Similarly, sometimes we need to carry out an operation many times (when iterating or looping, for example). Consequently, we multiply the cost of each operation by the number of repetitions, such as

\[10\mathcal{O}(n^2).\]

This accounts, again, for a constant coefficient that gets ignored, meaning

\[10\mathcal{O}(n^2) = \mathcal{O}(n^2).\]

The exception to this procedure is if the number of steps is a function of the problem size \(n\). For example, when iterating a list of size \(n\) or performing \(n\) multiplications. In that case, we need to multiply the number of repetitions by the big O complexity. Performing \(n\) steps that each cost \(\mathcal{O}(n)\), for example, results in a cost of

\[n \cdot \mathcal{O}(n) = \mathcal{O}(n^2).\]

Similarly, performing \(n\) steps of an algorithm costing \(\mathcal{O}(n\log n)\) gives a total cost of

\[n\cdot \mathcal{O}(n\log n) = \mathcal{O}(n^2 \log n).\]

The List ADT#

Previously, we created two different list classes: ArrayList and LinkedList. These two classes both implement the list abstract data type (ADT) but with two different data structures as their basis

  • The ArrayList is built on top of the dynamic array structure

  • The LinkedList is built on top of the linked list structure.
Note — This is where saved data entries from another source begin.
/-- V-TMR-5: the value before the tick. -/
theorem test_ldVxDt :
    see (fun t => (getV t 2, t.delayTimer)) (setDelay (start 0xF207 []) 1) = some (1, 0) := by decide

/-- V-TMR-2, V-TMR-3. -/
theorem test_ldDtVx :
    see (fun t => t.delayTimer) (start 0xF115 [(1, 1)]) = some 0 ∧
    see (fun t => t.delayTimer) (start 0xF115 [(1, 255)]) = some 254 := by decide

/-- V-TMR-4. -/
theorem test_ldStVx :
    see (fun t => (t.soundTimer, soundActive t)) (start 0xF118 [(1, 2)]) = some (1, true) := by decide

/-! ### Witnesses: the hypotheses of the statements can be met

One theorem for each statement that has hypotheses, each named after its statement. -/

theorem witness_LaunchStateHoldsFontAndRom :
    (List.replicate 3584 (0x12 : Byte)).length ≤ 3584 ∧ ([] : List Byte).length ≤ 3584 ∧
    seeLaunch (fun s => (memRead s 0, memRead s 79, memRead s 80, memRead s 0x1FF, memRead s 0x200,
      memRead s 0x201, memRead s 0x202, memRead s 4095)) (launch Config.defaultFont [0x12, 0x34]) =
      some (0xF0, 0x80, 0, 0, 0x12, 0x34, 0, 0) := by
  refine ⟨by rw [List.length_replicate], by decide, by decide +kernel⟩

theorem witness_RomIsLaunchedExactlyWhenItFits :
    (∃ s, launch Config.defaultFont (List.replicate 3584 0) = .launched s) ∧
    launch Config.defaultFont (List.replicate 3585 0) = .romTooLarge 3585 := by
  constructor
  · exact ⟨_, by unfold launch loadRom; rw [if_neg (by rw [List.length_replicate]; decide)]⟩
  · unfold launch loadRom
    rw [if_pos (by rw [List.length_replicate]; decide), List.length_replicate]

theorem witness_EncodeOfDecodedWordIsTheWord :
    decode 0x5127 = .ok (.seReg 1 2 7) ∧ decode 0xFF65 = .ok (.ldRegs 15) := by decide

theorem witness_OpcodeMapSelectsTheInstruction :
    decode 0xD01F = .ok (.drw 0 1 15) ∧
    (0x5127 : Word) &&& (Instr.seReg 1 2 0).mask = (Instr.seReg 1 2 0).pattern := by decide

/-- A word inside and a word just outside each row of the table of R68. -/
theorem witness_UnrecognizedWordsAreExactlyTheTable :
    ((decode 0x00DF).toOption = none ∧ (decode 0x00E0).toOption ≠ none) ∧
    ((decode 0x8008).toOption = none ∧ (decode 0x8007).toOption ≠ none) ∧
    ((decode 0x800F).toOption = none ∧ (decode 0x800E).toOption ≠ none) ∧
    ((decode 0xE09D).toOption = none ∧ (decode 0xE09E).toOption ≠ none) ∧
    ((decode 0xF066).toOption = none ∧ (decode 0xF065).toOption ≠ none) := by decide

theorem witness_StepRunsTheDecodedInstruction :
    decode (fetchWord (start 0x8124 [])) = .ok (.addReg 1 2) := by decide

theorem witness_UnrecognizedWordIsAReportedNoOp :
    (∃ e, decode (fetchWord State.reset) = .error e) ∧
    ∃ e, decode (fetchWord (jumpTo (start 0x8018 []) 0xF200)) = .error e := by
  exact ⟨⟨_, rfl⟩, ⟨_, rfl⟩⟩

/-- One step for each of the four causes, and one with none. -/
theorem witness_DiagnosticsAreRaisedExactlyByTheirCauses :
    see (fun t => t.diag.map (fun d => d.code)) (start 0xE19F []) = some (some .unrecognizedOpcode) ∧
    see (fun t => t.diag.map (fun d => d.code)) (start 0x1200 []) = some (some .selfJump) ∧
    see (fun t => t.diag.map (fun d => d.code)) { start 0x2200 [] with sp := 16 } =
      some (some .stackOverflow) ∧
    see (fun t => t.diag.map (fun d => d.code)) (start 0x00EE []) = some (some .stackUnderflow) ∧
    see (fun t => t.diag.map (fun d => d.code)) { start 0x2200 [] with sp := 15 } = some none := by
  decide

/-- Each case of the two matches: Fx15, Fx18, and another instruction. -/
theorem witness_EveryStepTicksBothTimers :
    see (fun t => (t.delayTimer, t.soundTimer)) (setSound (start 0xF115 [(1, 9)]) 1) = some (8, 0) ∧
    see (fun t => (t.delayTimer, t.soundTimer)) (setDelay (start 0xF118 [(1, 9)]) 0) = some (0, 8) ∧
    see (fun t => (t.delayTimer, t.soundTimer)) (setDelay (start 0x8000 []) 255) = some (254, 0) := by
  decide

/-- S7, two of its steps: `delay_timer = 1` and two words 8000. -/
def twoNoOps : State := cells [(0x202, 0x80), (0x203, 0x00)] (setDelay (start 0x8000 []) 1)

theorem test_twoNoOps_next :
    see (fun t => decode (fetchWord t)) twoNoOps = some (.ok (.ldReg 0 0)) := by decide +kernel

theorem witness_DelayTimerCountsDownOverAnyRun :
    (∃ t, runsTo 2 twoNoOps t) ∧
    ∀ j < 2, ∀ u, runsTo j twoNoOps u → ∀ x, decode (fetchWord u) ≠ .ok (.ldDtVx x) := by
  refine ⟨⟨_, _, rfl, _, rfl, rfl⟩, ?_⟩
  intro j hj u hu x hx
  have hj' : j = 0 ∨ j = 1 := by omega
  rcases hj' with rfl | rfl
  · have h0 : decode (fetchWord twoNoOps) = .ok (.ldReg 0 0) := by decide +kernel
    rw [← show twoNoOps = u from hu, h0] at hx
    cases hx
  · obtain ⟨v, hv, hvu⟩ := hu
    have h1 := test_twoNoOps_next
    rw [← show v = u from hvu] at hx
    rw [see, hv] at h1
    rw [Option.some.inj h1] at hx
    cases hx

theorem witness_StepNeverClearsConsultsOrBlocks :
    (markDirty State.reset).fbDirty = true ∧
    see (fun t => t.halted) (start 0x1200 []) = some true ∧
    decode (fetchWord (start 0xF30A [])) = .ok (.ldVxK 3) ∧
    ∀ k, keyDown (start 0xF30A []) k = false := by decide

/-- A step that writes an entry, at both ends of the stack, and steps that move `sp` up and down. -/
theorem witness_CallStackChangesOnlyByCallAndReturn :
    see (fun t => (t.stack[0] != 0, t.sp != 0)) (start 0x2210 []) = some (true, true) ∧
    see (fun t => (t.stack[15] != 0, t.sp != 15)) { start 0x2210 [] with sp := 15 } =
      some (true, true) ∧
    see (fun t => t.sp != 1) { start 0x00EE [] with sp := 1 } = some true := by decide

/-- The cases of the flag-writing instructions (also LoadImmediateWritesTheByte, CopyRegisterWritesTheSource, SubtractWritesFlagThenDifference,
ReverseSubtractWritesFlagThenDifference, ShiftRightTakesFlagFromVxAndValueFromVy and
ShiftLeftTakesFlagFromVxAndValueFromVy): which of `x` and `y` is F. -/
theorem witness_AddRegisterWritesSumThenCarry :
    ((14 : Reg) ≠ 15 ∧ (0 : Reg) ≠ 15) ∧ (14 : Reg) ≠ 15 ∧ (15 : Reg) = 15 := by decide

/-- A register beside the destination (AddImmediateWrapsWithoutFlag,
LogicIsBitwiseWithoutFlag), the ends of a register range
(StoreRegistersWritesTheRange, LoadRegistersReadsTheRange), a bit outside an immediate
(RandomByteIsMaskedByTheImmediate), the last pixel (ClearScreenZeroesEveryPixel,
ResetValuesAreAsSpecified). -/
theorem witness_operandBounds :
    (15 : Reg) ≠ 14 ∧ (0 : Reg) ≤ 0 ∧ (15 : Reg) ≤ 15 ∧ ¬ (15 : Reg) ≤ 14 ∧
    (0x7F : Byte).getLsbD 7 = false ∧ 63 < 64 ∧ 31 < 32 := by decide

theorem witness_StraightLineInstructionsAdvanceByTwo :
    (Instr.rnd 15 0xFF).family = .alu ∧ (Instr.stRegs 15).family = .indexMemory ∧
    (Instr.drw 15 15 0).family = .display ∧
    (∃ x, Instr.ldVxDt 0 = .ldVxDt x ∨ Instr.ldVxDt 0 = .ldDtVx x ∨ Instr.ldVxDt 0 = .ldStVx x) := by
  decide

theorem witness_JumpDetectsSelfJump :
    ((0x200 : Addr12).toNat = State.reset.pc.toNat) ∧ ((0x201 : Addr12).toNat ≠ State.reset.pc.toNat) := by
  decide

theorem witness_CallPushesPcAndJumps :
    ({ State.reset with sp := 0 } : State).sp.val < 16 ∧
    ({ State.reset with sp := 15 } : State).sp.val < 16 ∧
    ({ State.reset with sp := 16 } : State).sp.val = 16 := by decide

theorem witness_ReturnPopsAndAddsTwo :
    ({ State.reset with sp := 1 } : State).sp.val = (0 : Fin 16).val + 1 ∧
    ({ State.reset with sp := 16 } : State).sp.val = (15 : Fin 16).val + 1 ∧
    State.reset.sp.val = 0 := by decide

/-- CALL 0x210 at 0x200, LD_B V0 at 0x210, RET at 0x212 (as program P2). -/
def callLdBRet : State :=
  setIndex (cells [(0x210, 0xF0), (0x211, 0x33), (0x212, 0x00), (0x213, 0xEE)] (start 0x2210 [])) 0x300

theorem witness_CallAndReturnPairUp :
    ∃ t u, decode (fetchWord callLdBRet) = .ok (.call 0x210) ∧ callLdBRet.sp.val < 16 ∧
      step callLdBRet = .next t ∧ HostMove.reset ∉ [HostMove.strobe] ∧
      session [HostMove.strobe] t = .next u ∧
      (∀ ms1 ms2 v, [HostMove.strobe] = ms1 ++ ms2 → session ms1 t = .next v →
        callLdBRet.sp.val < v.sp.val) ∧
      u.sp.val = callLdBRet.sp.val + 1 ∧ decode (fetchWord u) = .ok .ret := by
  refine ⟨_, _, rfl, by decide, rfl, by decide, rfl, ?_, rfl, rfl⟩
  intro ms1 ms2 v h hv
  rcases List.append_eq_singleton_iff.mp h.symm with ⟨rfl, _⟩ | ⟨rfl, _⟩ <;> cases hv <;> decide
We will now look closer at how the different choice for the base data structure affects their performance. To do so, we will go through the different operations of the list ADT, such as insertions, removal, and indexing, all supported by both classes,

We will characterize the costs in terms of the length of the list, denoted \(n\).

Appending#

Let us start with the operation of appending new elements to the end of the list. Both classes support this method, but what is the cost of appending?

Dynamic Array#

For a dynamic array, appending an element is the same as assigning that value to the first unused element of the underlying storage array. The cost of this operation is not dependent on the length of the list. It does not matter if the list has 100 or 100 million elements; appending a value is simply assigning a value to the next unused space. Thus, the cost of appending an element to our ArrayList is \(\mathcal{O}(1)\).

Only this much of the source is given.